(Un)finishing Touches

In the traditional art museum, interaction between the museumgoer and the exhibit is often limited by “do not touch” signs, glass walls, and rope barriers. As a result, exhibits become “untouchable,” physically and possibly also socially. Through an augmented reality app that allows users to virtually graffiti exhibits (and possibly collaborate on graffiti with other museumgoers), we can disrupt the idea of untouchable exhibits. Museumgoers are not only encouraged to (digitally) touch exhibits, but add their individual creativity to them and as some people might consider, ‘vandalize’ them. I’d expect that some users would intentionally artistically augment exhibits, whereas others would intentionally mess around with them, such as drawing comical mustaches on figures’ faces. This begs the question, when is graffiti and street art considered “art,” and when is it considered “vandalism”?

The audience would be for all museumgoers — it would be interesting to see whether/how different demographics would contribute graffiti differently. The intended museum collaborator would be an art museum such as the Boston MFA.

To be honest, I’ve never developed a mobile app before (just a web app through the web.lab course), so I am not 100% sure about the technological approach. User authentication and a database will be needed to store individual users’ augmentations. ReactJS and HTML/CSS can be used to build a dynamic frontend. In a web app, HTML canvas can be used as a drawing interface, and chances are there’s something similar for mobile apps. There are probably libraries out there for integrating AR in a mobile app. Someone in Borderline (AR murals club) is developing an AR app, so I could possibly ask them for pointers. Skill sets include app development and background/field research on critical examination of graffiti in the context of art and society.

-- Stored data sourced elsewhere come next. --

theorem judgeSync_ports (d : Dev) (theta : Int) : (d.judgeSync theta).ports = d.ports := by
  unfold Dev.judgeSync
  extract_lets good time d1
  split
  · rfl
  · split
    · exact setSync_ports d1 2 _
    · rfl

/-- Steering changes no port. -/
theorem steer_ports (d : Dev) (theta : Int) : (d.steer theta).ports = d.ports := by
  unfold Dev.steer
  extract_lets time d0 f
  rw [judgeSync_ports]
  split
  · exact jumpTo_ports d0 _
  · rfl

/-! ### Exchanges -/

theorem sendTime_eq (d : Dev) (n : Nat) (b : TimeBody) :
    ∃ pk : Packet, d.sendTime n b = d.portOffer n pk ∧ pk.typ = 0x0F ∧ pk.tc = 2 ∧ pk.len = 64 :=
  ⟨_, rfl, rfl, rfl, rfl⟩

/-- A REQ is sent under the next number, and opens its exchange (R377). -/
theorem startExchange_port (d : Dev) {n : Nat} (h : n < d.ports.length) :
    ((d.startExchange n).port n).exchOpen = true ∧ ((d.startExchange n).port n).exchNum = ((d.port n).exchNum + 1) % 65536 ∧
      ((d.startExchange n).port n).lastExch = d.time.elapsed := by
  unfold Dev.startExchange
  extract_lets num d1
  obtain ⟨pk, hsend, -⟩ := sendTime_eq d1 n ⟨0, 0, num, 1, d.flagSynced, d.flagManager⟩
  have hkept := portOffer_port_keeps (fun p => (p.exchOpen, p.exchNum, p.lastExch)) d1 pk (by rw [onPort_length]; exact h)
    (fun _ _ _ _ _ _ _ => rfl) (fun _ _ => rfl)
  rw [← hsend, port_onPort_same d _ h] at hkept
  simpa only [Prod.mk.injEq] using hkept

theorem timeExchange_starts {d : Dev} {n : Nat} (hup : (d.port n).st = .up) (hopen : (d.port n).exchOpen = false)
    (hlast : (d.port n).lastExch + 10000000 ≤ d.time.elapsed) : d.timeExchange n = d.startExchange n := by
  have hdue : ¬ d.time.elapsed < (d.port n).lastExch + 10 * ticksMs := Nat.not_lt.2 hlast
  simp [Dev.timeExchange, hup, hopen, hdue]

/-- The RESP to the open exchange closes it, gives the link's delay and shows the peer's flags (R377, R378). -/
theorem takeTimeResp_port {d : Dev} {n : Nat} {b : TimeBody} (arrive : Nat) (h : n < d.ports.length) (hopen : (d.port n).exchOpen = true)
    (hnum : b.exch = (d.port n).exchNum) (hphase : (d.port n).phase ≠ .init) :
    (d.takeTimeResp n b arrive).port n = { d.port n with
      exchOpen := false, linkDelay := some ((exchDelay (d.port n).exchStamp b.reqArrive b.depart arrive).toNat % 2 ^ 20)
      peerSynced := b.synced, peerManager := b.manager } := by
  unfold Dev.takeTimeResp
  extract_lets p dl th d1 d2
  have hd1 : d1.port n = _ := (port_of_ports (Dev_count_ports _ _ _ _) n).trans (port_setPort_same d n _ h)
  have hd2 : d2.ports = d1.ports := by
    simp only [d2, p, if_neg hphase, retime_ports]
  rw [if_neg (by simp [p, hopen, hnum])]
  have hports : (if d2.time.upstream = some n then d2.steer th else d2).ports = d1.ports := by
    split
    · rw [steer_ports, hd2]
    · exact hd2
  rw [port_of_ports hports, hd1]

/-- A TIME packet taken from its port's receive buffer, the peer's flags noted. -/
def timeTaken (d : Dev) (n : Nat) (q : Packet) (b : TimeBody) : Dev :=
  (d.routerTake n q).onPort n (fun r => { r with peerSynced := b.synced, peerManager := b.manager })

theorem timeTaken_port (d : Dev) {n : Nat} (q : Packet) (b : TimeBody) (hn : n < 12) (h : n < d.ports.length) :
    (timeTaken d n q b).port n = { d.port n with
      rx := (d.port n).rx.erase q, takenH := addAt (d.port n).takenH q.tc 1, takenD := addAt (d.port n).takenD q.tc (q.len / 64)
      peerSynced := b.synced, peerManager := b.manager } := by
  have htake : d.routerTake n q = d.onPort n (fun p => { p with
      rx := p.rx.erase q, takenH := addAt p.takenH q.tc 1, takenD := addAt p.takenD q.tc (q.len / 64) }) := by
    simp [Dev.routerTake, Nat.not_le.2 hn]
  rw [timeTaken, htake, port_onPort_same _ _ (by rw [onPort_length]; exact h), port_onPort_same d _ h]

theorem timeTaken_length (d : Dev) {n : Nat} (q : Packet) (b : TimeBody) (hn : n < 12) :
    (timeTaken d n q b).ports.length = d.ports.length := by
  rw [timeTaken, onPort_length, Dev.routerTake, if_neg (Nat.not_le.2 hn), onPort_length]

section
variable {d : Dev} {n : Nat} {b : TimeBody} {q : Packet}
    (hq : (d.port n).rx.find? (fun y => y.typ = 0x0F && timeBodyOf y.payload = b) = some q)
include hq

theorem timePacket_request (arrive : Nat) (hk : b.kind = 1) : ∃ body : TimeBody,
    d.timePacket n b arrive = ((timeTaken d n q b).sendTime n body).retime := by
  refine ⟨⟨0, arrive % 2 ^ 64, b.exch, 2, d.flagSynced, d.flagManager⟩, ?_⟩
  simp only [Dev.timePacket, hq, hk, if_true, true_or]
  rfl

theorem timePacket_answer (arrive : Nat) (hk : b.kind = 2) : d.timePacket n b arrive = (timeTaken d n q b).takeTimeResp n b arrive := by
  simp only [Dev.timePacket, hq, hk]
  rfl

variable (hn : n < 12) (h : n < d.ports.length)
include hn h

/-- A REQ taken is answered at once or by a packet that waits (R376). -/
theorem request_leaves (arrive : Nat) (hk : b.kind = 1) :
    let p := (d.timePacket n b arrive).port n
    p.rx = (d.port n).rx.erase q ∧ p.peerSynced = b.synced ∧ p.peerManager = b.manager ∧
      ((d.port n).waiting = [] ∧ (d.port n).busyFor 2 64 = false → p.txSeq = ((d.port n).txSeq + 1) % 65536) ∧
      (¬((d.port n).waiting = [] ∧ (d.port n).busyFor 2 64 = false) → p.txSeq = (d.port n).txSeq ∧
        ∃ pk, p.waiting = (d.port n).waiting ++ [pk] ∧ pk.typ = 0x0F) := by
  intro p
  obtain ⟨body, hreq⟩ := timePacket_request hq arrive hk
  obtain ⟨pk, hsend, htyp, htc, hlen⟩ := sendTime_eq (timeTaken d n q b) n body
  have htaken := timeTaken_port d q b hn h
  have hin : n < (timeTaken d n q b).ports.length := by rw [timeTaken_length d q b hn]; exact h
  have hp : p = ((timeTaken d n q b).portOffer n pk).port n := by
    simp only [p]
    rw [hreq, port_of_ports (retime_ports _), hsend]
  have hkept := portOffer_port_keeps (fun p => (p.rx, p.peerSynced, p.peerManager)) (timeTaken d n q b) pk hin
    (fun _ _ _ _ _ _ _ => rfl) (fun _ _ => rfl)
  rw [← hp, htaken] at hkept
  simp only [Prod.mk.injEq] at hkept
  obtain ⟨hrx, hsynced, hmanager⟩ := hkept
  have hgoes : ((timeTaken d n q b).port n).waiting = [] ∧ ((timeTaken d n q b).port n).busyFor pk.tc pk.len = false ↔
      (d.port n).waiting = [] ∧ (d.port n).busyFor 2 64 = false := by
    rw [htaken, htc, hlen]
    exact Iff.rfl
  refine ⟨hrx, hsynced, hmanager, fun hgo => ?_, fun hstay => ?_⟩
  · obtain ⟨t1, kept, ack, hport⟩ := portSend_port (timeTaken d n q b) pk hin
    rw [hp, portOffer_sends _ (hgoes.2 hgo), hport, htaken]
  · rw [hp, portOffer_waits _ (fun hgo => hstay (hgoes.1 hgo)), port_onPort_same _ _ hin, htaken]
    exact ⟨rfl, pk, rfl, htyp⟩

/-- The RESP to the open exchange closes it and gives the link's delay (R377). -/
theorem answer_leaves (arrive : Nat) (hk : b.kind = 2) (hopen : (d.port n).exchOpen = true) (hnum : b.exch = (d.port n).exchNum)
    (hphase : (d.port n).phase ≠ .init) :
    let p := (d.timePacket n b arrive).port n
    p.rx = (d.port n).rx.erase q ∧ p.exchOpen = false ∧
      p.linkDelay = some (((((arrive : Int) - (d.port n).exchStamp) - ((b.depart : Int) - b.reqArrive)) / 2).toNat % 2 ^ 20) := by
  have htaken := timeTaken_port d q b hn h
  have hport := takeTimeResp_port (d := timeTaken d n q b) (b := b) arrive (by rw [timeTaken_length d q b hn]; exact h)
    (by rw [htaken]; exact hopen) (by rw [htaken]; exact hnum) (by rw [htaken]; exact hphase)
  rw [← timePacket_answer hq arrive hk, htaken] at hport
  rw [hport]
  exact ⟨rfl, rfl, rfl⟩

end

/-- An exchange without its RESP after 1 ms is given up and counted (R377). -/
theorem exchangeLost_gives_up {d : Dev} {n tie : Nat} (hopen : (d.port n).exchOpen = true)
    (hlate : (d.port n).exchAt + 1000000 + tie ≤ d.time.elapsed) (hphase : (d.port n).phase ≠ .init) :
    d.exchangeLost tie n = (d.onPort n (fun q => { q with exchOpen := false })).count 0x004 0x104 1 := by
  have hdue : ¬ d.time.elapsed < (d.port n).exchAt + ticksMs + tie := Nat.not_lt.2 hlate
  simp [Dev.exchangeLost, hopen, hdue, hphase]

end Sys2Proof.Laws
end

section
/-! SUPPORT. Holdover, and a time PLL that unlocks: what the class X fault leaves of the time domain and the pavilions (R374, R375, R500). -/
namespace Sys2Proof.Laws
open Sys2Proof.Machine

/-! ### Holdover and the PLL -/

/-- REF_LOSS and HOLDOVER_EXPIRED are class C: their record is all they do. -/
theorem raise_refLoss (d : Dev) (w : Where) : d.raise 0x004 0 w = d.recordB 0x004 0 0 .c false w := rfl
theorem raise_holdoverExpired (d : Dev) (w : Where) : d.raise 0x004 1 w = d.recordB 0x004 0 1 .c false w := rfl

Updates: After Thursday’s class, I realized that another potential direction that this can go in is leveraging style transfer models to transfer the style of one museum artwork onto the content of another via an AR overlay. Because style transfer is already pretty established, I’m willing to bet that there’s an API/library out there that does it for you. If not, there are’s definitely open source models that can be deployed onto a cloud platform that can be called in a web app. There’s already a lot of existing web/mobile apps that do style transfer for custom images, but I haven’t seen style transfer being used as a participatory element in a museum setting. My ideas are similar to that of Georgia’s in that we both proposed participatory AR apps that involve user contribution and possibly collaboration between different users.